Columnist details pitfalls of too much health care

Below is the latest “Thinking About Health” column that is being made available to all SDNA members for publication free of charge. These coulmns focus on rural health issues and are made avaiable through the Nebraska Press Association via grant funding The Commonweath  Fund.

Several years ago the prestigious Institute of Medicine, the health arm of the National Academy of Sciences, revealed something startling about U.S. healthcare. Many Americans get too much at the same time others get too little. And those in both groups have a good chance of receiving care that could injure or even kill them. That framework for overuse, underuse and misuse caught on and has become the gold standard for how we should think about medical care.

Too little care is easy to understand, and so is care that might kill us, but too much care? How can that be? More is always better, right? That’s certainly what society tells us.

For starters, think direct-to-consumer drug ads, which tell us to ask our doctors about drugs for incontinence, low sex drive, nasal congestion, toenail fungus and any other disease or condition for which they have a cure to sell. A study by the Kaiser Family Foundation a few years back found that people do as the ads direct them to do—ask their doctors for the promoted drug.

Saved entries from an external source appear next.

-- ==== Sys2Proof/Machine/Host.lean ====
section
/-! DEFINITION. Requests of the host and of peers, the consistent cut, power and links (R201, R383, R385, R387 to R394,
R399 to R401, R404). -/

namespace Sys2Proof.Machine

/-- Statuses of a completion: successful, Unsupported Request, Completer Abort. -/
def cplDone : Nat := 0
def cplUnsupported : Nat := 1
def cplAbort : Nat := 4

/-! ### Requests over the mailboxes of function 0 (R408, R413) -/

/-- The device answers SPDM once its first stage has run (R406). -/
def State.spdmUp (s : State) : Bool := s.stage = .configured || s.stage = .failed

/-- Management firmware runs: the first stage found an image of KIND 2 (R406). -/
def State.mgmtUp (s : State) : Bool := s.spdmUp && (Table.find s.slotInUse 2).isSome

/-- Answer a management request with a status: 0 done, 1 invalid, 2 busy, 3 refused. -/
def State.managed (s : State) (status : Nat) : State := s.emit (.managed status)

/-- A management request; it answers busy while the management core restarts. -/
def State.manage (s : State) (f : State → State) : State :=
  if !s.mgmtUp then s else if s.mgmtBusy then s.managed 2 else f s

/-- A management object: its request code, and for ACTIVATE its KIND; any other is invalid (R413). The places of the operands in
the object are the model's own (DESIGN CHOICE, log 62). -/
def State.managementObject (s : State) (o : List Byte) : State :=
  match numAt o 0 1 with
  | 1 => s.schedule 0 .domainReset { a := numAt o 4 4 }
  | 2 => s.schedule 0 .queueReset { a := numAt o 4 4, b := numAt o 8 4 }
  | 3 => s.schedule 0 .imageWrite { a := numAt o 4 4, b := numAt o 8 8, bytes := o.drop 16 }
  | 4 =>
    (match numAt o 4 4 with
      | 2 => s.schedule 0 .activateManagementFirmware {}
      | 3 => s.schedule 0 .activateColumnFirmware {}
      | 4 => s.schedule 0 .activateEngineMicrocode {}
      | _ => s.manage (fun s => s.managed 1))
  | 5 => s.schedule 0 .spare { core := numAt o 4 4 }
  | 6 =>
    s.schedule 0 .replay
      { a := numAt o 8 8, b := numAt o 4 4, c := numAt o 16 8, d := numAt o 24 4,
        pairs := (List.range (numAt o 28 4)).map (fun k => (numAt o (32 + 16 * k) 8, numAt o (40 + 16 * k) 8)) }
  | _ => s.manage (fun s => s.managed 1)

/-- The event of an SPDM request, by its code (R408). -/
def spdmEvent (code : Nat) : Instr :=
  match code with
  | 0x84 => .getVersion
  | 0xE1 => .getCapabilities
  | 0xE3 => .negotiateAlgorithms
  | 0x81 => .getDigests
  | 0x82 => .getCertificate
  | 0x83 => .challenge
  | 0xE0 => .getMeasurements
  | _ => .spdmUnsupportedRequest

/-- A data object written to the mailbox of function 0 at a host port: type 0x80 is the management protocol's, type 1 SPDM's
(R408, R413; DESIGN CHOICE, log 62). -/
def State.mailboxObject (s : State) (port ty : Nat) (o : List Byte) : State :=
  if ty = 0x80 then s.managementObject o
  else if ty = 1 then s.schedule 0 (spdmEvent (numAt o 1 1)) { a := port, bytes := o }
  else s

/-! ### CXL.mem (R388 to R390) -/

/-- The line of a device physical address is populated device memory. -/
def State.lineThere (s : State) (pa : Nat) : Bool := s.paKind (pa / 64 * 64) = .dram

/-- A host request that was routed with the old entry of a moved page (`args.core` 1) is forwarded once to the new home; with
the last one the forward window ends (R221). -/
def State.routed (s : State) (pa : Nat) : State :=
  if s.args.core ≠ 1 then s
  else
    match Table.find s.forwards (pa >>> 19) with
    | some (old, n + 1) =>
      let t : State := { s with forwards := Table.put s.forwards (pa >>> 19) (old, n) }
      if n = 0 then t.schedule 0 .forwardWindowClose { a := pa >>> 19 } else t
    | _ => s

/-- The host reads the line of device physical address `args.a`, tag `args.d`. With `args.b` 1 it then holds the line of a
page in host bias in its own caches, where it has `args.bytes` in it, or what it read (R388). -/
def execHostCxlMemRead (s : State) : Host.Outcome State Fault Refusal :=
  let a := s.args.a / 64 * 64
  let s := s.routed a
  let now := leBytes 64 (s.readPhys a 64)
  .next (if !s.lineThere a then s.emit (.hostData s.args.d [] true)
    else
      let t := s.emit (.hostData s.args.d now (s.poisoned a))
      if s.args.b = 1 ∧ s.hostBias.contains (a >>> 19) then
        { t with hostCopies := Table.put t.hostCopies (a / 64) (if s.args.bytes.length = 64 then s.args.bytes else now) }
      else t)

/-- The host writes `args.bytes` at device physical address `args.a`, tag `args.d`: performed at the home before its
completion; discarded where nothing is populated. -/
def execHostCxlMemWrite (s : State) : Host.Outcome State Fault Refusal :=
  let s := s.routed s.args.a
  let t := if s.lineThere s.args.a then s.agentWrite s.args.a s.args.bytes else s
  .next (t.emit (.hostDone s.args.d cplDone))

/-! ### AtomicOps (R389, R390) -/

/-- The new value of an AtomicOp of `w` bits: 0 FetchAdd, 1 Swap, 2 CAS with a compare value. -/
def atomicOpNew (w op old operand compare : Nat) : Nat :=
  match op with
  | 0 => (old + operand) % 2 ^ w
  | 1 => operand % 2 ^ w
  | _ => if old = compare % 2 ^ w then operand % 2 ^ w else old

/-- An AtomicOp at the home of a device physical address: a seq_cst atomic at `.sys` (R209). -/
def State.atomicAtHome (s : State) (pa : Nat) : State :=
  let g := s.args
  if !s.lineThere pa ∨ s.poisoned pa then s.emit (.hostDone g.slot cplAbort)
  else
    let s := s.drainLine (s.homeDie pa) (pa / 64)
    let old := s.readPhys pa g.b
    (s.agentWrite pa (leBytes g.b (atomicOpNew (8 * g.b) g.c old g.d g.e))).emit (.hostData g.slot (leBytes g.b old) false)

/-- The same at a scratchpad, which a page of the aperture names. -/
def State.atomicAtSpad (s : State) (k a : Nat) : State :=
  let g := s.args
  let old := Bytes.readLE (s.core k).spad a g.b
  if s.poisonedIn (spadPa k a) g.b then s.emit (.hostDone g.slot cplAbort)
  else (s.spadWrite k a (leBytes g.b (atomicOpNew (8 * g.b) g.c old g.d g.e)) none).emit (.hostData g.slot (leBytes g.b old) false)

/-- An AtomicOp `args.c` of `args.b` bytes, operand `args.d`, compare value `args.e`, tag `args.slot`: at device physical
address `args.a` through the alias window, or, where `args.bytes` holds the 4 bytes of a PASID prefix, at a virtual address
through BAR4, translated under that PASID and checked against its domain (R194, R389). -/
def execHostAtomicop (s : State) : Host.Outcome State Fault Refusal :=
  let g := s.args
  .next (if !g.atomicSupported then s.emit (.hostDone g.slot cplUnsupported)
    else if g.bytes = [] then (s.routed g.a).atomicAtHome g.a
    else
      let pasid := leValue g.bytes % 2 ^ 20
      match s.engineTarget (frontAgent (fld (s.contextWords pasid).1 15 8) pasid) .amo g.a g.b with
      | (s, .ok (.mem _ t)) => s.atomicAtHome t.pa
      | (s, .ok (.spad k a)) => s.atomicAtSpad k a
      | (s, _) => s.emit (.hostDone g.slot cplAbort))

/-! ### CXL.io (R268, R351, R384, R389, R390) -/

/-- A CXL.io request: which window it comes through (0 the register block and 2 the alias window of function 0, 4 the
translated window, 1 the register aperture, 3 the notify aperture, 5 the mailbox, where the address is the port and the value
the type of the object), function, PASID if it carries one, address within the
window, size, value and tag. -/
structure IoReq where
  write : Bool
  window : Nat
  fn : Nat
  pasid : Option Nat
  addr : Nat
  size : Nat
  value : Nat
  tag : Nat
deriving DecidableEq, Repr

And yep, the docs give patients what they want.

Last week I was visiting with a New York City primary care doctor who told a tale that suggests that this business of crowning consumers kings and queens of the medical marketplace, rules who demand and get what they want has a very big downside.

A trim young man, age 29, who worked in the financial industry and exercised regularly, came to see the doctor. He said he was having dizzy spells and was worried about some neurological disease. The doctor spent nearly and hour with him, taking tests, doing a thorough examination, and concluded nothing was wrong that warranted the neurological the patient was demanding.

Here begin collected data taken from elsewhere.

-- ==== Sys2Proof/Machine/Dispatch.lean ====
section
/-! DEFINITION. One arm for every instruction and device event: each calls its meaning. -/

namespace Sys2Proof.Machine

open Sys2Proof
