/-- R263 to R265: the accumulator words of a wave that holds what they need complete: `acc.take` zeroes and holds the tiles
that were free, `acc.rel` frees, `acc.clr` zeroes, and the transfers move 2,048 words between a tile of the store and a
scratchpad tile, converted by `acc.cvt`. -/
def Obligations.AccumulatorWords : Prop :=
  (∀ (w : LaneWord) (s : State),
    let ks := accRange w
    let new := ks.filter (fun k => (s.accHolder k).isNone)
    s.laneReady 0xE4 w = true → w.func = 0 → fullMask s = true → (accRangeCheck ks s).isNone = true →
    Completes (.accTake w) s
      (((s.modCur (fun c =>
        { c.zeroAcc new with accHold := new.foldl (fun t k => Table.put t k (holderOf s)) c.accHold })).modWave
          (fun q => q.maskAcc ks true)).afterWord (laneBytes w) [])) ∧
  (∀ (w : LaneWord) (s : State),
    let ks := accRange w
    s.laneReady 0xE4 w = true → w.func = 1 → fullMask s = true → (accRangeCheck ks s).isNone = true →
    ks.all (fun k => !(s.core s.curCore).inUse (.acc k)) = true →
    Completes (.accRel w) s
      (((s.modCur (fun c => { c with accHold := Table.keep c.accHold (fun k => !ks.contains k) })).modWave
        (fun q => q.maskAcc ks false)).afterWord (laneBytes w) [])) ∧
  (∀ (w : LaneWord) (s : State),
    s.laneReady 0xE4 w = true → w.func = 2 → fullMask s = true → (accCheck true (accRange w) s).isNone = true →
    Completes (.accClr w) s ((s.modCur (fun c => c.zeroAcc (accRange w))).afterWord (laneBytes w) [])) ∧
  (∀ (w : LaneWord) (s : State),
    let h := w.va.toNat
    let u := sideState h 8192 .store w.imm.toNat s
    s.laneReady 0xE3 w = true → fullMask s = true → (accCheck false [w.vd.toNat] s).isNone = true →
    sideOpen h 8192 .store w.imm.toNat s = true →
    Completes (.accSt w) s
      ((putTile u h w.imm.toNat (((s.core s.curCore).accWords w.vd.toNat).flatMap (fun v => leBytes 4 v.toNat))).afterLong
        (laneBytes w) w.la.toNat s.lat.accMove [.tile h] [] [] [.acc w.vd.toNat])) ∧
  (∀ (w : LaneWord) (s : State),
    let h := w.va.toNat
    let u := sideState h 8192 .load w.imm.toNat s
    let a := tileByte (s.myTile h) w.imm.toNat
    let vals := (List.range 2048).map (fun j => BitVec.ofNat 32 (Bytes.readLE (s.core s.curCore).spad (a + 4 * j) 4))
    s.laneReady 0xE5 w = true → fullMask s = true → (accCheck true [w.vd.toNat] s).isNone = true →
    sideOpen h 8192 .load w.imm.toNat s = true →
    Completes (.accLd w) s ((u.modCur (fun c => c.setAcc w.vd.toNat vals)).afterLong (laneBytes w) w.la.toNat s.lat.accMove
      [.acc w.vd.toNat] [])) ∧
  (∀ (w : LaneWord) (s : State),
    let h := w.va.toNat
    let d := w.vd.toNat
    let ty := w.ty.toNat
    let src := bits w.func.toNat 4 3
    let size := typeWidth ty / 8
    let u := sideState h (2048 * size) .store w.imm.toNat s
    let c := s.core s.curCore
    let rs := ((c.accWords d).zip (if src = 2 then c.accWords (d + 1) else c.accWords d)).map
      (fun v => accConvert (narrowOf s.wave.csrs.nround) src ty (dstP w) (accSource src v.1 v.2))
    s.laneReady 0xE6 w = true → fullMask s = true → (accCheck false (if src = 2 then [d, d + 1] else [d]) s).isNone = true →
    sideOpen h (2048 * size) .store w.imm.toNat s = true →
    Completes (.accCvt w) s
      ((putTile u h w.imm.toNat (rs.flatMap (fun r => leBytes size r.1))).afterLong (laneBytes w) w.la.toNat s.lat.accMove
        [.tile h, .nround] (flagUpd (rs.foldl (fun a r => a ||| r.2) 0)) [] (if src = 2 then [.acc d, .acc (d + 1)] else [.acc d])))

namespace Sys2Proof.Claims

/-- Code of element `k` of line `line` in the half of reservation `r` in use: dense, K-block by K-block; sparse, the line's
bitmap of each 128 elements places it among the kept ones, and a position not kept is +0 (R252). -/
def elementCode (c : Core) (r : Reserv) (line k : Nat) : Nat :=
  let at' := r.halfByte r.cur
  let es := elementSize r.fmt
  if r.sparse = 0 then
    Bytes.readLE c.obuf (at' + r.doff + es * ((k / r.blk) * (r.lines * r.blk) + line * r.blk + k % r.blk)) es
  else
    let map := Bytes.readLE c.obuf (at' + r.moff + 16 * (32 * (k / 128) + line)) 16
    let j := ((List.range (k % 128)).filter (fun i => bit map i)).length
    if bit map (k % 128) ∧ j < r.kept then
      Bytes.readLE c.obuf (at' + r.doff + es * ((k / 128) * (32 * r.kept) + line * r.kept + j)) es
    else 0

The very next day the man was scheduled for one of those super-duper executive physicals that come with the high-paying job he had. That physical also showed no abnormalities that required further examination. Yet the patient persuaded the second physician to give him a referral for an MRI. The MRI also showed nothing that would explain his dizziness.

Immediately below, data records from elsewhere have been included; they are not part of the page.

-- ==== Sys2Proof/Laws/State.lean ====
section
/-! SUPPORT. One law per field per update of the state, its cores, slots and waves: what an update leaves as it was,
and what reading the updated part gives. -/

namespace Sys2Proof.Machine

@[simp] theorem State.modCore_cycle (s : State) (c : Nat) (f : Core → Core) : (s.modCore c f).cycle = s.cycle := rfl
@[simp] theorem State.modCore_coreIdx (s : State) (c : Nat) (f : Core → Core) : (s.modCore c f).coreIdx = s.coreIdx := rfl
@[simp] theorem State.modCore_curCore (s : State) (c : Nat) (f : Core → Core) : (s.modCore c f).curCore = s.curCore := rfl
@[simp] theorem State.modCore_curSlot (s : State) (c : Nat) (f : Core → Core) : (s.modCore c f).curSlot = s.curSlot := rfl
@[simp] theorem State.modCore_half (s : State) (c : Nat) (f : Core → Core) : (s.modCore c f).half = s.half := rfl
@[simp] theorem State.modCore_agenda (s : State) (c : Nat) (f : Core → Core) : (s.modCore c f).agenda = s.agenda := rfl
@[simp] theorem State.modCore_args (s : State) (c : Nat) (f : Core → Core) : (s.modCore c f).args = s.args := rfl
@[simp] theorem State.modCore_freeCount (s : State) (c : Nat) (f : Core → Core) : (s.modCore c f).freeCount = s.freeCount := rfl
@[simp] theorem State.modCore_verdict (s : State) (c : Nat) (f : Core → Core) : (s.modCore c f).verdict = s.verdict := rfl
@[simp] theorem State.modCore_lat (s : State) (c : Nat) (f : Core → Core) : (s.modCore c f).lat = s.lat := rfl
@[simp] theorem State.modCore_clusters (s : State) (c : Nat) (f : Core → Core) : (s.modCore c f).clusters = s.clusters := rfl
@[simp] theorem State.modCore_dies (s : State) (c : Nat) (f : Core → Core) : (s.modCore c f).dies = s.dies := rfl
@[simp] theorem State.modCore_stations (s : State) (c : Nat) (f : Core → Core) : (s.modCore c f).stations = s.stations := rfl
@[simp] theorem State.modCore_mem (s : State) (c : Nat) (f : Core → Core) : (s.modCore c f).mem = s.mem := rfl
@[simp] theorem State.modCore_regs (s : State) (c : Nat) (f : Core → Core) : (s.modCore c f).regs = s.regs := rfl
@[simp] theorem State.modCore_pctb (s : State) (c : Nat) (f : Core → Core) : (s.modCore c f).pctb = s.pctb := rfl
@[simp] theorem State.modCore_pcount (s : State) (c : Nat) (f : Core → Core) : (s.modCore c f).pcount = s.pcount := rfl
@[simp] theorem State.modCore_inv (s : State) (c : Nat) (f : Core → Core) : (s.modCore c f).inv = s.inv := rfl
@[simp] theorem State.modCore_home (s : State) (c : Nat) (f : Core → Core) : (s.modCore c f).home = s.home := rfl
@[simp] theorem State.modCore_hostBias (s : State) (c : Nat) (f : Core → Core) : (s.modCore c f).hostBias = s.hostBias := rfl
@[simp] theorem State.modCore_forwards (s : State) (c : Nat) (f : Core → Core) : (s.modCore c f).forwards = s.forwards := rfl
@[simp] theorem State.modCore_poison (s : State) (c : Nat) (f : Core → Core) : (s.modCore c f).poison = s.poison := rfl
@[simp] theorem State.modCore_populated (s : State) (c : Nat) (f : Core → Core) : (s.modCore c f).populated = s.populated := rfl
@[simp] theorem State.modCore_removed (s : State) (c : Nat) (f : Core → Core) : (s.modCore c f).removed = s.removed := rfl
@[simp] theorem State.modCore_acks (s : State) (c : Nat) (f : Core → Core) : (s.modCore c f).acks = s.acks := rfl
@[simp] theorem State.modCore_nextTag (s : State) (c : Nat) (f : Core → Core) : (s.modCore c f).nextTag = s.nextTag := rfl
@[simp] theorem State.modCore_intake (s : State) (c : Nat) (f : Core → Core) : (s.modCore c f).intake = s.intake := rfl
@[simp] theorem State.modCore_commands (s : State) (c : Nat) (f : Core → Core) : (s.modCore c f).commands = s.commands := rfl
@[simp] theorem State.modCore_journalWait (s : State) (c : Nat) (f : Core → Core) : (s.modCore c f).journalWait = s.journalWait := rfl
@[simp] theorem State.modCore_takes (s : State) (c : Nat) (f : Core → Core) : (s.modCore c f).takes = s.takes := rfl
@[simp] theorem State.modCore_rings (s : State) (c : Nat) (f : Core → Core) : (s.modCore c f).rings = s.rings := rfl
@[simp] theorem State.modCore_nextRing (s : State) (c : Nat) (f : Core → Core) : (s.modCore c f).nextRing = s.nextRing := rfl
@[simp] theorem State.modCore_groupCount (s : State) (c : Nat) (f : Core → Core) : (s.modCore c f).groupCount = s.groupCount := rfl
@[simp] theorem State.modCore_insts (s : State) (c : Nat) (f : Core → Core) : (s.modCore c f).insts = s.insts := rfl
@[simp] theorem State.modCore_saved (s : State) (c : Nat) (f : Core → Core) : (s.modCore c f).saved = s.saved := rfl
@[simp] theorem State.modCore_lateCauses (s : State) (c : Nat) (f : Core → Core) : (s.modCore c f).lateCauses = s.lateCauses := rfl
@[simp] theorem State.modCore_stage1 (s : State) (c : Nat) (f : Core → Core) : (s.modCore c f).stage1 = s.stage1 := rfl
@[simp] theorem State.modCore_hostLines (s : State) (c : Nat) (f : Core → Core) : (s.modCore c f).hostLines = s.hostLines := rfl
@[simp] theorem State.modCore_markers (s : State) (c : Nat) (f : Core → Core) : (s.modCore c f).markers = s.markers := rfl
@[simp] theorem State.modCore_markersSent (s : State) (c : Nat) (f : Core → Core) : (s.modCore c f).markersSent = s.markersSent := rfl
@[simp] theorem State.modCore_outbox (s : State) (c : Nat) (f : Core → Core) : (s.modCore c f).outbox = s.outbox := rfl
@[simp] theorem State.modCore_meas (s : State) (c : Nat) (f : Core → Core) : (s.modCore c f).meas = s.meas := rfl
@[simp] theorem State.modCore_flash (s : State) (c : Nat) (f : Core → Core) : (s.modCore c f).flash = s.flash := rfl
@[simp] theorem State.modCore_slotInUse (s : State) (c : Nat) (f : Core → Core) : (s.modCore c f).slotInUse = s.slotInUse := rfl
@[simp] theorem State.modCore_rootDigest (s : State) (c : Nat) (f : Core → Core) : (s.modCore c f).rootDigest = s.rootDigest := rfl
@[simp] theorem State.modCore_minSvn (s : State) (c : Nat) (f : Core → Core) : (s.modCore c f).minSvn = s.minSvn := rfl
@[simp] theorem State.modCore_stage (s : State) (c : Nat) (f : Core → Core) : (s.modCore c f).stage = s.stage := rfl
@[simp] theorem State.modCore_cfg (s : State) (c : Nat) (f : Core → Core) : (s.modCore c f).cfg = s.cfg := rfl
@[simp] theorem State.modCore_mgmtBusy (s : State) (c : Nat) (f : Core → Core) : (s.modCore c f).mgmtBusy = s.mgmtBusy := rfl
@[simp] theorem State.modCore_reloading (s : State) (c : Nat) (f : Core → Core) : (s.modCore c f).reloading = s.reloading := rfl
@[simp] theorem State.modCore_fatal (s : State) (c : Nat) (f : Core → Core) : (s.modCore c f).fatal = s.fatal := rfl
@[simp] theorem State.modCore_hostCopies (s : State) (c : Nat) (f : Core → Core) : (s.modCore c f).hostCopies = s.hostCopies := rfl
@[simp] theorem State.modCore_pkg (s : State) (c : Nat) (f : Core → Core) : (s.modCore c f).pkg = s.pkg := rfl
@[simp] theorem State.modCore_expelled (s : State) (c : Nat) (f : Core → Core) : (s.modCore c f).expelled = s.expelled := rfl
@[simp] theorem State.modCore_freshHalves (s : State) (c : Nat) (f : Core → Core) : (s.modCore c f).freshHalves = s.freshHalves := rfl
@[simp] theorem State.modCore_transcripts (s : State) (c : Nat) (f : Core → Core) : (s.modCore c f).transcripts = s.transcripts := rfl
@[simp] theorem State.modCore_column (s : State) (c : Nat) (f : Core → Core) : (s.modCore c f).column = s.column := rfl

Not satisfied, he called the first doctor again just to be sure there was nothing wrong with him and again discuss his symptoms. The doctor told me this patient must have racked up over $5,000 in costs to the health care system all paid for directly by his employer or by his generous employer-provided insurance. Much of it was wasted dollars.

Why does this matter to the doctor? After all, he’ll get paid for dispensing his clinical judgment. But in the brave new world of health care consumerism, patients have also found a voice.